Saved entries
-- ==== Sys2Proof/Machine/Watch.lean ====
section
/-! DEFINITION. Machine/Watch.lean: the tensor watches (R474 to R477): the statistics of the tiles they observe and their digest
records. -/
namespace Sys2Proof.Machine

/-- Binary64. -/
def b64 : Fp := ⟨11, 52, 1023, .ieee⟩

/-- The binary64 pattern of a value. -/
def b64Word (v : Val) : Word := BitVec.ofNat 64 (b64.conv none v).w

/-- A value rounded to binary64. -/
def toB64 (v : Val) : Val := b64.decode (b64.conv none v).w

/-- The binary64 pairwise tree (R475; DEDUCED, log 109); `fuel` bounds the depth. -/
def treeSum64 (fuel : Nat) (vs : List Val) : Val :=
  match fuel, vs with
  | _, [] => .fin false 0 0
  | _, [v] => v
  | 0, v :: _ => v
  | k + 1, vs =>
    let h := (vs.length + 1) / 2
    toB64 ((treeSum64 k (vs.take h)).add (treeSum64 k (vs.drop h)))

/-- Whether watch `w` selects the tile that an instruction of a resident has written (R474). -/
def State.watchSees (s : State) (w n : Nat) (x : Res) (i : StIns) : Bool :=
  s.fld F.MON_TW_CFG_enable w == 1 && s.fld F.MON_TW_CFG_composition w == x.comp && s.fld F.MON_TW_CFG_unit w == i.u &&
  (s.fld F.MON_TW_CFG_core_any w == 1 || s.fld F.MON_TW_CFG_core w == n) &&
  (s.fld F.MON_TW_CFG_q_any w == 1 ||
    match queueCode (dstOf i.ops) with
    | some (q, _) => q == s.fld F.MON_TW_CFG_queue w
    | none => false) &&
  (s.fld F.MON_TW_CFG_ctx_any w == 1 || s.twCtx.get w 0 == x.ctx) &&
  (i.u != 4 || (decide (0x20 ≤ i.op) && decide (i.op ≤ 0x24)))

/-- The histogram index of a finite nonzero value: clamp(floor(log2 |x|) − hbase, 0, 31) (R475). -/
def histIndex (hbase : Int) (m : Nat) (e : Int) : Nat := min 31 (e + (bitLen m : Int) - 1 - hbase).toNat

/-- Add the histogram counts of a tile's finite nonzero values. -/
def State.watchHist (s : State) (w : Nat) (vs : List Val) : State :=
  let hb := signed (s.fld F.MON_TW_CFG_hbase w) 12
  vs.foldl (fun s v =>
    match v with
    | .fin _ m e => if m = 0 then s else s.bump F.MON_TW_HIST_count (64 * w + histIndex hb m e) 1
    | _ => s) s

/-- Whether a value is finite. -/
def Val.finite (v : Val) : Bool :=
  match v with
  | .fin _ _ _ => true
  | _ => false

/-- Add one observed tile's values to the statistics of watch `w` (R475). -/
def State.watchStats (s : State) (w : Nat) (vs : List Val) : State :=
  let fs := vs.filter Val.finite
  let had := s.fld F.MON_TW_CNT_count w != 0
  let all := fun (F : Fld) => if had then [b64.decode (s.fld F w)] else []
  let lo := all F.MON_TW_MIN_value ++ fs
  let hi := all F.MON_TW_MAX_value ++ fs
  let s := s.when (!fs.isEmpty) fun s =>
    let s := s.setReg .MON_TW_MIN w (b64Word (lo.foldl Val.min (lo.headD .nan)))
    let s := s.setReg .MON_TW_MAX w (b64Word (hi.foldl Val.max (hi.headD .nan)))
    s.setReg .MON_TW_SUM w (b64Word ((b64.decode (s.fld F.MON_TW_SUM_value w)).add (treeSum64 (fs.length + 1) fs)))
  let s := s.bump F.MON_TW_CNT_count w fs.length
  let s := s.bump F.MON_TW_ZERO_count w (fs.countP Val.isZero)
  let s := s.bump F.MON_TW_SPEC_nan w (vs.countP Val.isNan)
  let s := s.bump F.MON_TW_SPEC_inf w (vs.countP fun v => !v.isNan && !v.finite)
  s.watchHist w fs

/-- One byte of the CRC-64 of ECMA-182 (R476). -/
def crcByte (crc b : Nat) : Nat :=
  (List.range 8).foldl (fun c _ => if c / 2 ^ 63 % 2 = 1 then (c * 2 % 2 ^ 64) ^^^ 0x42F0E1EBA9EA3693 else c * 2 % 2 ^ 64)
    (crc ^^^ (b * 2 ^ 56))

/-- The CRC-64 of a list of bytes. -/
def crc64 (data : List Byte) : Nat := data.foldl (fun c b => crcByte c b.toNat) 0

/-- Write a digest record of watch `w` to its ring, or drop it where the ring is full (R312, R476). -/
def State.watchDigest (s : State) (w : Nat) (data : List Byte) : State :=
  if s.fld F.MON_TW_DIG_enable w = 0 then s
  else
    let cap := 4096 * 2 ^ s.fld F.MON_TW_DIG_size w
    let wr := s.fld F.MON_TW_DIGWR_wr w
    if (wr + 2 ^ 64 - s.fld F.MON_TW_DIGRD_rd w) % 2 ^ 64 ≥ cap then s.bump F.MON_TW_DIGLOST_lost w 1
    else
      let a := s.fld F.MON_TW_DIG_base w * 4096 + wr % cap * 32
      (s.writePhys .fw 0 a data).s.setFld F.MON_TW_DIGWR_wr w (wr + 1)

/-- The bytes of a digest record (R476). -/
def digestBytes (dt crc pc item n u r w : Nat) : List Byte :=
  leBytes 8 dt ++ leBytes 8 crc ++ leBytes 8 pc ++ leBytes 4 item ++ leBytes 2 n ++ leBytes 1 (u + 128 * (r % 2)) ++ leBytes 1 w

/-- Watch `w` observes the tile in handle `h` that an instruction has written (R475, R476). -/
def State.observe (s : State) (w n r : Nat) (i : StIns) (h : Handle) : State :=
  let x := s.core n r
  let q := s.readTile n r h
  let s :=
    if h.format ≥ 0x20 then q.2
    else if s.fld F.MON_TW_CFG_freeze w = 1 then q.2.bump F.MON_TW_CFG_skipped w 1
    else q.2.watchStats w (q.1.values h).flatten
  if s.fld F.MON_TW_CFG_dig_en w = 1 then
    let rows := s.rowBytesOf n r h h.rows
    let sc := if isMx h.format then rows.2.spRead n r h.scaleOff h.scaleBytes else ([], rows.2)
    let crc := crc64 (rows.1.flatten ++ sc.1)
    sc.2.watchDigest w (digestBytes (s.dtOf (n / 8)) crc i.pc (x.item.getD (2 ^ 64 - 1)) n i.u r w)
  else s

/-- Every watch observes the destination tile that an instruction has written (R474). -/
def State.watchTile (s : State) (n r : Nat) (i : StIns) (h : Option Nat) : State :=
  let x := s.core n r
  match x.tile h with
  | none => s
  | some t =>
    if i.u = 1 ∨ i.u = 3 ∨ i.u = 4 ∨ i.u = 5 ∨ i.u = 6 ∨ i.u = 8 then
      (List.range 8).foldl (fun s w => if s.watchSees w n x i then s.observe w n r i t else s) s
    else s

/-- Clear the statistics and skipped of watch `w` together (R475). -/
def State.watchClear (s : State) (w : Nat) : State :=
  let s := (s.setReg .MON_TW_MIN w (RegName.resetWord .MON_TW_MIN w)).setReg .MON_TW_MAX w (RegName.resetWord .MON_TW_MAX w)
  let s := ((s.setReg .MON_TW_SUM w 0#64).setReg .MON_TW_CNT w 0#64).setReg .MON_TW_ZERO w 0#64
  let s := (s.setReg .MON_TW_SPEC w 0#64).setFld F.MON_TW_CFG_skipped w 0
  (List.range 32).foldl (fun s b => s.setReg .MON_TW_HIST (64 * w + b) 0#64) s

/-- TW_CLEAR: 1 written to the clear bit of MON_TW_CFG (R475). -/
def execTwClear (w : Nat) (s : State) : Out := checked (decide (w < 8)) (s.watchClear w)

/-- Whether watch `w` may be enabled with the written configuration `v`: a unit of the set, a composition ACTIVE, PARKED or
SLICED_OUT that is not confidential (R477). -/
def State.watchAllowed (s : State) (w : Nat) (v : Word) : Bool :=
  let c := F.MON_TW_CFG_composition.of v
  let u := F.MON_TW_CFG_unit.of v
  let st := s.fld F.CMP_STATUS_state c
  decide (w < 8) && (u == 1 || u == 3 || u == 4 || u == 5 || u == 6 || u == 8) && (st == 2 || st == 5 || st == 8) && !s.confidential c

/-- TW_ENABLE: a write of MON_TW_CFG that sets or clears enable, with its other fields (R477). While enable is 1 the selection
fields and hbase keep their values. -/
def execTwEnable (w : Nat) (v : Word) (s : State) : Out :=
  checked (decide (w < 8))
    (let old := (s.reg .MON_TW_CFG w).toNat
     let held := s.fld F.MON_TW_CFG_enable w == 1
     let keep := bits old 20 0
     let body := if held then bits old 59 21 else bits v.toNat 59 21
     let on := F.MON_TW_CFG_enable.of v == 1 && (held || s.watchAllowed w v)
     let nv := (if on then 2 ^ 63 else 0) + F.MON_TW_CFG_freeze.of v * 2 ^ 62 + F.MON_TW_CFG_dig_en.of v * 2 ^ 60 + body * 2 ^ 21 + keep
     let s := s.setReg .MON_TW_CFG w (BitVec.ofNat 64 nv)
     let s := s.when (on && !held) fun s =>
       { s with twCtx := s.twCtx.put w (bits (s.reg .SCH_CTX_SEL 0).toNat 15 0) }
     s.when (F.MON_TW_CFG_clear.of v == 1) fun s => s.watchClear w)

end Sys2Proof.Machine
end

--

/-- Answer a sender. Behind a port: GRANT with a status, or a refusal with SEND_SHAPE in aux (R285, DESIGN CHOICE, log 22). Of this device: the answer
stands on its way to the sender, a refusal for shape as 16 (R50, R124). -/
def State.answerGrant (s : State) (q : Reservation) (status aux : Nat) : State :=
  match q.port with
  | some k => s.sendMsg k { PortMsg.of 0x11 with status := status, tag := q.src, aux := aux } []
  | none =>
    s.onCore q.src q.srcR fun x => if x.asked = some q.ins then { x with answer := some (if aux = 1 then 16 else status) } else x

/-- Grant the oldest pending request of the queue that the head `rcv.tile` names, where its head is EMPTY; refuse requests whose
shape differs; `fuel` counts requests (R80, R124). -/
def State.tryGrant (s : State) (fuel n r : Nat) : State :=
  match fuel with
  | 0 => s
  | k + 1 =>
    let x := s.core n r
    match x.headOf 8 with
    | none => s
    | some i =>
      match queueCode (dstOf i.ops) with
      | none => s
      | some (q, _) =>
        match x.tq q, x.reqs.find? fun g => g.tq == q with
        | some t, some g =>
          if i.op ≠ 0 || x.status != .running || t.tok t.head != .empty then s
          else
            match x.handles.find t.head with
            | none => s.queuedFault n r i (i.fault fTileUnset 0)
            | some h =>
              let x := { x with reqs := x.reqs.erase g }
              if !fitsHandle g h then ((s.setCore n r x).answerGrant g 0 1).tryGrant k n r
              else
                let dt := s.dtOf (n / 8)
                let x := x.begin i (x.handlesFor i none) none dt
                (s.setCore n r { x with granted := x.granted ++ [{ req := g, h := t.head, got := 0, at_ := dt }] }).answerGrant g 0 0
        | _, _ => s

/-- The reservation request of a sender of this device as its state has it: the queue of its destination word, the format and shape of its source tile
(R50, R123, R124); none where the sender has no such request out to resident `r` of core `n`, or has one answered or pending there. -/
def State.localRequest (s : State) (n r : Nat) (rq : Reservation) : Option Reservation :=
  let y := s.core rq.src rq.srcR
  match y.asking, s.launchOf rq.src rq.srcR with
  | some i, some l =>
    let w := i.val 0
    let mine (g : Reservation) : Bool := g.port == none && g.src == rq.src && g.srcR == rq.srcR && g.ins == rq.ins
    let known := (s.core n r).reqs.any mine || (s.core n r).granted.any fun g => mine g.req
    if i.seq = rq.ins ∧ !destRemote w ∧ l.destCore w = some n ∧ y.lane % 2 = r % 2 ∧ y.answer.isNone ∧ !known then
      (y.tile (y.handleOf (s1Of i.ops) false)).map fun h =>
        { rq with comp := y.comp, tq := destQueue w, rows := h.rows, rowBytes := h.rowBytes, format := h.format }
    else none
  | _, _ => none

Exercise description: Tally the lines above containing "instruction"; give only the number.

Response to this task: 3